Consider a “hot” plasma surrounded by a “cold” wall. What are the properties of the plasma (both electrons and ions) at the wall? The speed of a particle headed towards the wall is

\[\frac{1}{2} m v_{th} ^2 \approx \frac{1}{2} kT \rightarrow v_{th} \approx \sqrt{ \frac{kT}{m}}\]

Since electrons are much lighter than ions (\( m_e = m_i / 1800 \) for hydrogen), they are moving much faster and will leave the plasma at a much higher rate than the ions.

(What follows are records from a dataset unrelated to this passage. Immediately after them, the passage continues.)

-- ==== Sys2Proof/Laws/State.lean ====
section
/-! SUPPORT. One lemma per field per named update of the state, each true by rfl, so that no later proof unfolds a record update. -/

namespace Sys2Proof.Laws

open Sys2Proof.Machine

/-! ### `finish` -/

@[simp] theorem finish_cfg (e : Status) (s : State) : (finish e s).cfg = s.cfg := rfl
@[simp] theorem finish_rst (e : Status) (s : State) : (finish e s).rst = s.rst := rfl
@[simp] theorem finish_irqEn (e : Status) (s : State) : (finish e s).irqEn = s.irqEn := rfl
@[simp] theorem finish_busy (e : Status) (s : State) : (finish e s).busy = none := rfl
@[simp] theorem finish_done (e : Status) (s : State) : (finish e s).done = true := rfl
@[simp] theorem finish_cmdDropped (e : Status) (s : State) : (finish e s).cmdDropped = s.cmdDropped := rfl
@[simp] theorem finish_err (e : Status) (s : State) : (finish e s).err = e := rfl
@[simp] theorem finish_phase (e : Status) (s : State) : (finish e s).phase = s.phase := rfl
@[simp] theorem finish_arg0 (e : Status) (s : State) : (finish e s).arg0 = s.arg0 := rfl
@[simp] theorem finish_arg1 (e : Status) (s : State) : (finish e s).arg1 = s.arg1 := rfl
@[simp] theorem finish_res0 (e : Status) (s : State) : (finish e s).res0 = s.res0 := rfl
@[simp] theorem finish_res1 (e : Status) (s : State) : (finish e s).res1 = s.res1 := rfl
@[simp] theorem finish_res2 (e : Status) (s : State) : (finish e s).res2 = s.res2 := rfl
@[simp] theorem finish_outLen (e : Status) (s : State) : (finish e s).outLen = s.outLen := rfl
@[simp] theorem finish_leafCount (e : Status) (s : State) : (finish e s).leafCount = s.leafCount := rfl
@[simp] theorem finish_total (e : Status) (s : State) : (finish e s).total = s.total := rfl
@[simp] theorem finish_nodeCount (e : Status) (s : State) : (finish e s).nodeCount = s.nodeCount := rfl
@[simp] theorem finish_nodes (e : Status) (s : State) : (finish e s).nodes = s.nodes := rfl
@[simp] theorem finish_ctCount (e : Status) (s : State) : (finish e s).ctCount = s.ctCount := rfl
@[simp] theorem finish_ct (e : Status) (s : State) : (finish e s).ct = s.ct := rfl
@[simp] theorem finish_sym (e : Status) (s : State) : (finish e s).sym = s.sym := rfl
@[simp] theorem finish_byt (e : Status) (s : State) : (finish e s).byt = s.byt := rfl
@[simp] theorem finish_epoch (e : Status) (s : State) : (finish e s).epoch = s.epoch := rfl
@[simp] theorem finish_draws (e : Status) (s : State) : (finish e s).draws = s.draws := rfl
@[simp] theorem finish_script (e : Status) (s : State) : (finish e s).script = s.script := rfl
@[simp] theorem finish_turns (e : Status) (s : State) : (finish e s).turns = s.turns := rfl
@[simp] theorem finish_reads (e : Status) (s : State) : (finish e s).reads = s.reads := rfl

/-! ### `setRes` -/

@[simp] theorem setRes_cfg (r0 r1 r2 : Word) (s : State) : (setRes r0 r1 r2 s).cfg = s.cfg := rfl
@[simp] theorem setRes_rst (r0 r1 r2 : Word) (s : State) : (setRes r0 r1 r2 s).rst = s.rst := rfl
@[simp] theorem setRes_irqEn (r0 r1 r2 : Word) (s : State) : (setRes r0 r1 r2 s).irqEn = s.irqEn := rfl
@[simp] theorem setRes_busy (r0 r1 r2 : Word) (s : State) : (setRes r0 r1 r2 s).busy = s.busy := rfl
@[simp] theorem setRes_done (r0 r1 r2 : Word) (s : State) : (setRes r0 r1 r2 s).done = s.done := rfl
@[simp] theorem setRes_cmdDropped (r0 r1 r2 : Word) (s : State) : (setRes r0 r1 r2 s).cmdDropped = s.cmdDropped := rfl
@[simp] theorem setRes_err (r0 r1 r2 : Word) (s : State) : (setRes r0 r1 r2 s).err = s.err := rfl
@[simp] theorem setRes_phase (r0 r1 r2 : Word) (s : State) : (setRes r0 r1 r2 s).phase = s.phase := rfl
@[simp] theorem setRes_arg0 (r0 r1 r2 : Word) (s : State) : (setRes r0 r1 r2 s).arg0 = s.arg0 := rfl
@[simp] theorem setRes_arg1 (r0 r1 r2 : Word) (s : State) : (setRes r0 r1 r2 s).arg1 = s.arg1 := rfl
@[simp] theorem setRes_res0 (r0 r1 r2 : Word) (s : State) : (setRes r0 r1 r2 s).res0 = r0 := rfl
@[simp] theorem setRes_res1 (r0 r1 r2 : Word) (s : State) : (setRes r0 r1 r2 s).res1 = r1 := rfl
@[simp] theorem setRes_res2 (r0 r1 r2 : Word) (s : State) : (setRes r0 r1 r2 s).res2 = r2 := rfl
@[simp] theorem setRes_outLen (r0 r1 r2 : Word) (s : State) : (setRes r0 r1 r2 s).outLen = s.outLen := rfl
@[simp] theorem setRes_leafCount (r0 r1 r2 : Word) (s : State) : (setRes r0 r1 r2 s).leafCount = s.leafCount := rfl
@[simp] theorem setRes_total (r0 r1 r2 : Word) (s : State) : (setRes r0 r1 r2 s).total = s.total := rfl
@[simp] theorem setRes_nodeCount (r0 r1 r2 : Word) (s : State) : (setRes r0 r1 r2 s).nodeCount = s.nodeCount := rfl
@[simp] theorem setRes_nodes (r0 r1 r2 : Word) (s : State) : (setRes r0 r1 r2 s).nodes = s.nodes := rfl
@[simp] theorem setRes_ctCount (r0 r1 r2 : Word) (s : State) : (setRes r0 r1 r2 s).ctCount = s.ctCount := rfl
@[simp] theorem setRes_ct (r0 r1 r2 : Word) (s : State) : (setRes r0 r1 r2 s).ct = s.ct := rfl
@[simp] theorem setRes_sym (r0 r1 r2 : Word) (s : State) : (setRes r0 r1 r2 s).sym = s.sym := rfl
@[simp] theorem setRes_byt (r0 r1 r2 : Word) (s : State) : (setRes r0 r1 r2 s).byt = s.byt := rfl
@[simp] theorem setRes_epoch (r0 r1 r2 : Word) (s : State) : (setRes r0 r1 r2 s).epoch = s.epoch := rfl
@[simp] theorem setRes_draws (r0 r1 r2 : Word) (s : State) : (setRes r0 r1 r2 s).draws = s.draws := rfl
@[simp] theorem setRes_script (r0 r1 r2 : Word) (s : State) : (setRes r0 r1 r2 s).script = s.script := rfl
@[simp] theorem setRes_turns (r0 r1 r2 : Word) (s : State) : (setRes r0 r1 r2 s).turns = s.turns := rfl
@[simp] theorem setRes_reads (r0 r1 r2 : Word) (s : State) : (setRes r0 r1 r2 s).reads = s.reads := rfl

/-! ### `clearContext` -/

@[simp] theorem clearContext_cfg (s : State) : (clearContext s).cfg = s.cfg := rfl
@[simp] theorem clearContext_rst (s : State) : (clearContext s).rst = s.rst := rfl
@[simp] theorem clearContext_irqEn (s : State) : (clearContext s).irqEn = s.irqEn := rfl
@[simp] theorem clearContext_busy (s : State) : (clearContext s).busy = s.busy := rfl
@[simp] theorem clearContext_done (s : State) : (clearContext s).done = s.done := rfl
@[simp] theorem clearContext_cmdDropped (s : State) : (clearContext s).cmdDropped = s.cmdDropped := rfl
@[simp] theorem clearContext_err (s : State) : (clearContext s).err = s.err := rfl
@[simp] theorem clearContext_phase (s : State) : (clearContext s).phase = .empty := rfl
@[simp] theorem clearContext_arg0 (s : State) : (clearContext s).arg0 = s.arg0 := rfl
@[simp] theorem clearContext_arg1 (s : State) : (clearContext s).arg1 = s.arg1 := rfl
@[simp] theorem clearContext_res0 (s : State) : (clearContext s).res0 = s.res0 := rfl
@[simp] theorem clearContext_res1 (s : State) : (clearContext s).res1 = s.res1 := rfl
@[simp] theorem clearContext_res2 (s : State) : (clearContext s).res2 = s.res2 := rfl
@[simp] theorem clearContext_outLen (s : State) : (clearContext s).outLen = s.outLen := rfl
@[simp] theorem clearContext_leafCount (s : State) : (clearContext s).leafCount = 0 := rfl
@[simp] theorem clearContext_total (s : State) : (clearContext s).total = 0 := rfl
@[simp] theorem clearContext_nodeCount (s : State) : (clearContext s).nodeCount = 0 := rfl
@[simp] theorem clearContext_nodes (s : State) : (clearContext s).nodes = [] := rfl
@[simp] theorem clearContext_ctCount (s : State) : (clearContext s).ctCount = 0 := rfl
@[simp] theorem clearContext_ct (s : State) : (clearContext s).ct = [] := rfl
@[simp] theorem clearContext_sym (s : State) : (clearContext s).sym = s.sym := rfl
@[simp] theorem clearContext_byt (s : State) : (clearContext s).byt = s.byt := rfl
@[simp] theorem clearContext_epoch (s : State) : (clearContext s).epoch = s.epoch := rfl
@[simp] theorem clearContext_draws (s : State) : (clearContext s).draws = s.draws := rfl
@[simp] theorem clearContext_script (s : State) : (clearContext s).script = s.script := rfl
@[simp] theorem clearContext_turns (s : State) : (clearContext s).turns = s.turns := rfl
@[simp] theorem clearContext_reads (s : State) : (clearContext s).reads = s.reads := rfl

/-! ### `loadLeaf` -/

@[simp] theorem loadLeaf_cfg (a0 a1 : Word) (s : State) : (loadLeaf a0 a1 s).cfg = s.cfg := rfl
@[simp] theorem loadLeaf_rst (a0 a1 : Word) (s : State) : (loadLeaf a0 a1 s).rst = s.rst := rfl
@[simp] theorem loadLeaf_irqEn (a0 a1 : Word) (s : State) : (loadLeaf a0 a1 s).irqEn = s.irqEn := rfl
@[simp] theorem loadLeaf_busy (a0 a1 : Word) (s : State) : (loadLeaf a0 a1 s).busy = s.busy := rfl
@[simp] theorem loadLeaf_done (a0 a1 : Word) (s : State) : (loadLeaf a0 a1 s).done = s.done := rfl
@[simp] theorem loadLeaf_cmdDropped (a0 a1 : Word) (s : State) : (loadLeaf a0 a1 s).cmdDropped = s.cmdDropped := rfl
@[simp] theorem loadLeaf_err (a0 a1 : Word) (s : State) : (loadLeaf a0 a1 s).err = s.err := rfl
@[simp] theorem loadLeaf_phase (a0 a1 : Word) (s : State) : (loadLeaf a0 a1 s).phase = .loading := rfl
@[simp] theorem loadLeaf_arg0 (a0 a1 : Word) (s : State) : (loadLeaf a0 a1 s).arg0 = s.arg0 := rfl
@[simp] theorem loadLeaf_arg1 (a0 a1 : Word) (s : State) : (loadLeaf a0 a1 s).arg1 = s.arg1 := rfl
@[simp] theorem loadLeaf_res0 (a0 a1 : Word) (s : State) : (loadLeaf a0 a1 s).res0 = s.res0 := rfl
@[simp] theorem loadLeaf_res1 (a0 a1 : Word) (s : State) : (loadLeaf a0 a1 s).res1 = s.res1 := rfl
@[simp] theorem loadLeaf_res2 (a0 a1 : Word) (s : State) : (loadLeaf a0 a1 s).res2 = s.res2 := rfl
@[simp] theorem loadLeaf_outLen (a0 a1 : Word) (s : State) : (loadLeaf a0 a1 s).outLen = s.outLen := rfl
@[simp] theorem loadLeaf_leafCount (a0 a1 : Word) (s : State) : (loadLeaf a0 a1 s).leafCount = s.leafCount + 1 := rfl
@[simp] theorem loadLeaf_total (a0 a1 : Word) (s : State) : (loadLeaf a0 a1 s).total = s.total + a1 := rfl
@[simp] theorem loadLeaf_nodeCount (a0 a1 : Word) (s : State) : (loadLeaf a0 a1 s).nodeCount = s.leafCount + 1 := rfl
@[simp] theorem loadLeaf_nodes (a0 a1 : Word) (s : State) : (loadLeaf a0 a1 s).nodes = nodePut s.nodes s.leafCount (leafNode a0 a1) := rfl
@[simp] theorem loadLeaf_ctCount (a0 a1 : Word) (s : State) : (loadLeaf a0 a1 s).ctCount = s.ctCount := rfl
@[simp] theorem loadLeaf_ct (a0 a1 : Word) (s : State) : (loadLeaf a0 a1 s).ct = s.ct := rfl
@[simp] theorem loadLeaf_sym (a0 a1 : Word) (s : State) : (loadLeaf a0 a1 s).sym = s.sym := rfl
@[simp] theorem loadLeaf_byt (a0 a1 : Word) (s : State) : (loadLeaf a0 a1 s).byt = s.byt := rfl
@[simp] theorem loadLeaf_epoch (a0 a1 : Word) (s : State) : (loadLeaf a0 a1 s).epoch = s.epoch := rfl
@[simp] theorem loadLeaf_draws (a0 a1 : Word) (s : State) : (loadLeaf a0 a1 s).draws = s.draws := rfl
@[simp] theorem loadLeaf_script (a0 a1 : Word) (s : State) : (loadLeaf a0 a1 s).script = s.script := rfl
@[simp] theorem loadLeaf_turns (a0 a1 : Word) (s : State) : (loadLeaf a0 a1 s).turns = s.turns := rfl
@[simp] theorem loadLeaf_reads (a0 a1 : Word) (s : State) : (loadLeaf a0 a1 s).reads = s.reads := rfl

/-! ### `setTree` -/

@[simp] theorem setTree_cfg (ns : List Node) (s : State) : (setTree ns s).cfg = s.cfg := rfl
@[simp] theorem setTree_rst (ns : List Node) (s : State) : (setTree ns s).rst = s.rst := rfl
@[simp] theorem setTree_irqEn (ns : List Node) (s : State) : (setTree ns s).irqEn = s.irqEn := rfl
@[simp] theorem setTree_busy (ns : List Node) (s : State) : (setTree ns s).busy = s.busy := rfl
@[simp] theorem setTree_done (ns : List Node) (s : State) : (setTree ns s).done = s.done := rfl
@[simp] theorem setTree_cmdDropped (ns : List Node) (s : State) : (setTree ns s).cmdDropped = s.cmdDropped := rfl
@[simp] theorem setTree_err (ns : List Node) (s : State) : (setTree ns s).err = s.err := rfl
@[simp] theorem setTree_phase (ns : List Node) (s : State) : (setTree ns s).phase = .treeBuilt := rfl
@[simp] theorem setTree_arg0 (ns : List Node) (s : State) : (setTree ns s).arg0 = s.arg0 := rfl
@[simp] theorem setTree_arg1 (ns : List Node) (s : State) : (setTree ns s).arg1 = s.arg1 := rfl
@[simp] theorem setTree_res0 (ns : List Node) (s : State) : (setTree ns s).res0 = s.res0 := rfl
@[simp] theorem setTree_res1 (ns : List Node) (s : State) : (setTree ns s).res1 = s.res1 := rfl
@[simp] theorem setTree_res2 (ns : List Node) (s : State) : (setTree ns s).res2 = s.res2 := rfl
@[simp] theorem setTree_outLen (ns : List Node) (s : State) : (setTree ns s).outLen = s.outLen := rfl
@[simp] theorem setTree_leafCount (ns : List Node) (s : State) : (setTree ns s).leafCount = s.leafCount := rfl
@[simp] theorem setTree_total (ns : List Node) (s : State) : (setTree ns s).total = s.total := rfl
@[simp] theorem setTree_nodeCount (ns : List Node) (s : State) : (setTree ns s).nodeCount = ns.length := rfl
@[simp] theorem setTree_nodes (ns : List Node) (s : State) : (setTree ns s).nodes = ns := rfl
@[simp] theorem setTree_ctCount (ns : List Node) (s : State) : (setTree ns s).ctCount = s.ctCount := rfl
@[simp] theorem setTree_ct (ns : List Node) (s : State) : (setTree ns s).ct = s.ct := rfl
@[simp] theorem setTree_sym (ns : List Node) (s : State) : (setTree ns s).sym = s.sym := rfl
@[simp] theorem setTree_byt (ns : List Node) (s : State) : (setTree ns s).byt = s.byt := rfl
@[simp] theorem setTree_epoch (ns : List Node) (s : State) : (setTree ns s).epoch = s.epoch := rfl
@[simp] theorem setTree_draws (ns : List Node) (s : State) : (setTree ns s).draws = s.draws := rfl
@[simp] theorem setTree_script (ns : List Node) (s : State) : (setTree ns s).script = s.script := rfl
@[simp] theorem setTree_turns (ns : List Node) (s : State) : (setTree ns s).turns = s.turns := rfl
@[simp] theorem setTree_reads (ns : List Node) (s : State) : (setTree ns s).reads = s.reads := rfl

The outflow of negative charge causes a positive buildup in the plasma, slowing the electron loss until the electrons and ions leave at the same rate

\[n_{e, w} v_e = n_{i, w} v_i\]

\( n_{i,w} \) is the ion density at the wall
\( n_{e, w} \) is the electron density at the wall
\( v_e \) is the electron thermal speed at the wall
\( v_i \) is the ion speed into the wall

Now, what would be the thickness of electron-free plasma needed to stop a thermal electron? Near the wall itself, since the electron mass is so much smaller than the ion mass, we can estimate \( n_i \approx n_0 \). Gauss’s law gives the electric field generated by a volume \( A \cdot x \) of electron-free plasma

\[E A = \frac{A \rho x}{\epsilon_0} \quad \rightarrow \quad E = \frac{\rho x}{\epsilon_0}\] \[\rho \approx + n_0 e\] \[V = - \int E \cdot \dd l = - \frac{n_0 e}{2 \epsilon_0} x^2\]

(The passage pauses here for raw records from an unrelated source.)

/-- R192's exchange: for the two lightest leaves `a` and `b` some tree with their parent `m` as a leaf costs less by their
weights. -/
theorem exists_tree_joined {w w' : Nat → Nat} {tree : LeafTree} {a b m : Nat} {others : List Nat}
    (hleaves : (treeLeaves tree).Perm (a :: b :: others)) (hnodup : (a :: b :: others).Nodup) (hm : m ∉ a :: b :: others)
    (hab : w a ≤ w b) (hleast : ∀ n ∈ others, w b ≤ w n) (hparent : w' m = w a + w b)
    (hothers : ∀ n ∈ others, w' n = w n) :
    ∃ tree', (treeLeaves tree').Perm (others ++ [m]) ∧ treeCost w' 0 tree' + w' m ≤ treeCost w 0 tree := by
  obtain ⟨h, hh⟩ : ∃ h, treeHeight tree = h + 1 := by
    cases tree with
    | leaf i => simpa [treeLeaves] using hleaves.length_eq
    | node l r => exact ⟨_, rfl⟩
  obtain ⟨x, y, rest, tree', hperm, hperm'⟩ := exists_deepest_siblings m tree 0 h hh
  rw [Nat.zero_add] at hperm hperm'
  have hlabels : (x :: y :: rest.map Prod.fst).Perm (a :: b :: others) := by
    rw [← map_fst_leafDepths 0] at hleaves
    exact (hperm.map Prod.fst).symm.trans hleaves
  have hdeep : ∀ p ∈ rest, p.2 ≤ h + 1 := fun p hp => by
    have := depth_le_treeHeight (hperm.mem_iff.2 (List.mem_cons_of_mem _ (List.mem_cons_of_mem _ hp)))
    omega
  obtain ⟨f, hfix, hnames, hcost⟩ := exists_double_exchange hlabels hnodup hdeep hab hleast
  have hdepths : (leafDepths 0 (relabel f tree')).Perm ((m, h) :: rest.map (Prod.map f id)) := by
    rw [leafDepths_relabel]
    simpa [hfix m hm] using hperm'.map (Prod.map f id)
  refine ⟨relabel f tree', ?_, ?_⟩
  · rw [← map_fst_leafDepths 0]
    exact (hdepths.map Prod.fst).trans ((hnames.cons m).trans (List.perm_append_singleton m others).symm)
  · have hsame : depthCost w' (rest.map (Prod.map f id)) = depthCost w (rest.map (Prod.map f id)) :=
      depthCost_congr fun p hp => hothers _ (hnames.mem_iff.1 (List.mem_map_of_mem hp))
    rw [treeCost_eq_depthCost, treeCost_eq_depthCost, depthCost_perm hdepths, depthCost_perm hperm, depthCost_cons, hsame,
      hparent]
    simp only [depthCost_cons, Nat.mul_add, Nat.add_mul, Nat.one_mul] at hcost ⊢
    omega

/-! ## Merge is optimal -/

/-- The key order respects the weights. -/
theorem weight_le_of_keyLt {ns : List Node} {a b : Nat} (h : keyLt ns a b = true) :
    (nodeGet ns a).weight.toNat ≤ (nodeGet ns b).weight.toNat := by
  rw [keyLt_iff] at h
  omega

The potential energy of electrons reaching the wall is

\[PE = V(-e)= \frac{n_0 e^2 x^2}{2 \epsilon_0}\]

The total energy of the electron is

\[KE + PE = \frac{1}{2} k T_e\]

where \( T_e \) is the electron temperature. The electron stops when \( KE = 0 \) or

\[\frac{1}{2} k T_e = \frac{n e^2 \lambda _D ^2 }{2 \epsilon_0}\] \[\rightarrow \lambda_D = \sqrt{ \frac{ \epsilon_0 k T_e}{n_0 e^2}}\]

Cool, so the sheath will be somewhere on the order of the Debye length.

What voltage drop between the plasma bulk and the wall is necessary to maintain ambipolar \( (n_i v_i = n_e v_e) \) flow to the wall? Let’s assume the electrons satisfy a Boltzmann distribution

\[n_e \propto e^{- \varepsilon/kT}\] \[\varepsilon = PE + KE = \frac{1}{2} m_e v_e ^2 + V(-e)\] \[\rightarrow n_e \propto e^{\frac{1}{2} \frac{ m v^2}{kT}} e^{\frac{-V(-e)}{kT}}\] \[\rightarrow n_e = n_0 e^{\frac{V e}{kT}}\]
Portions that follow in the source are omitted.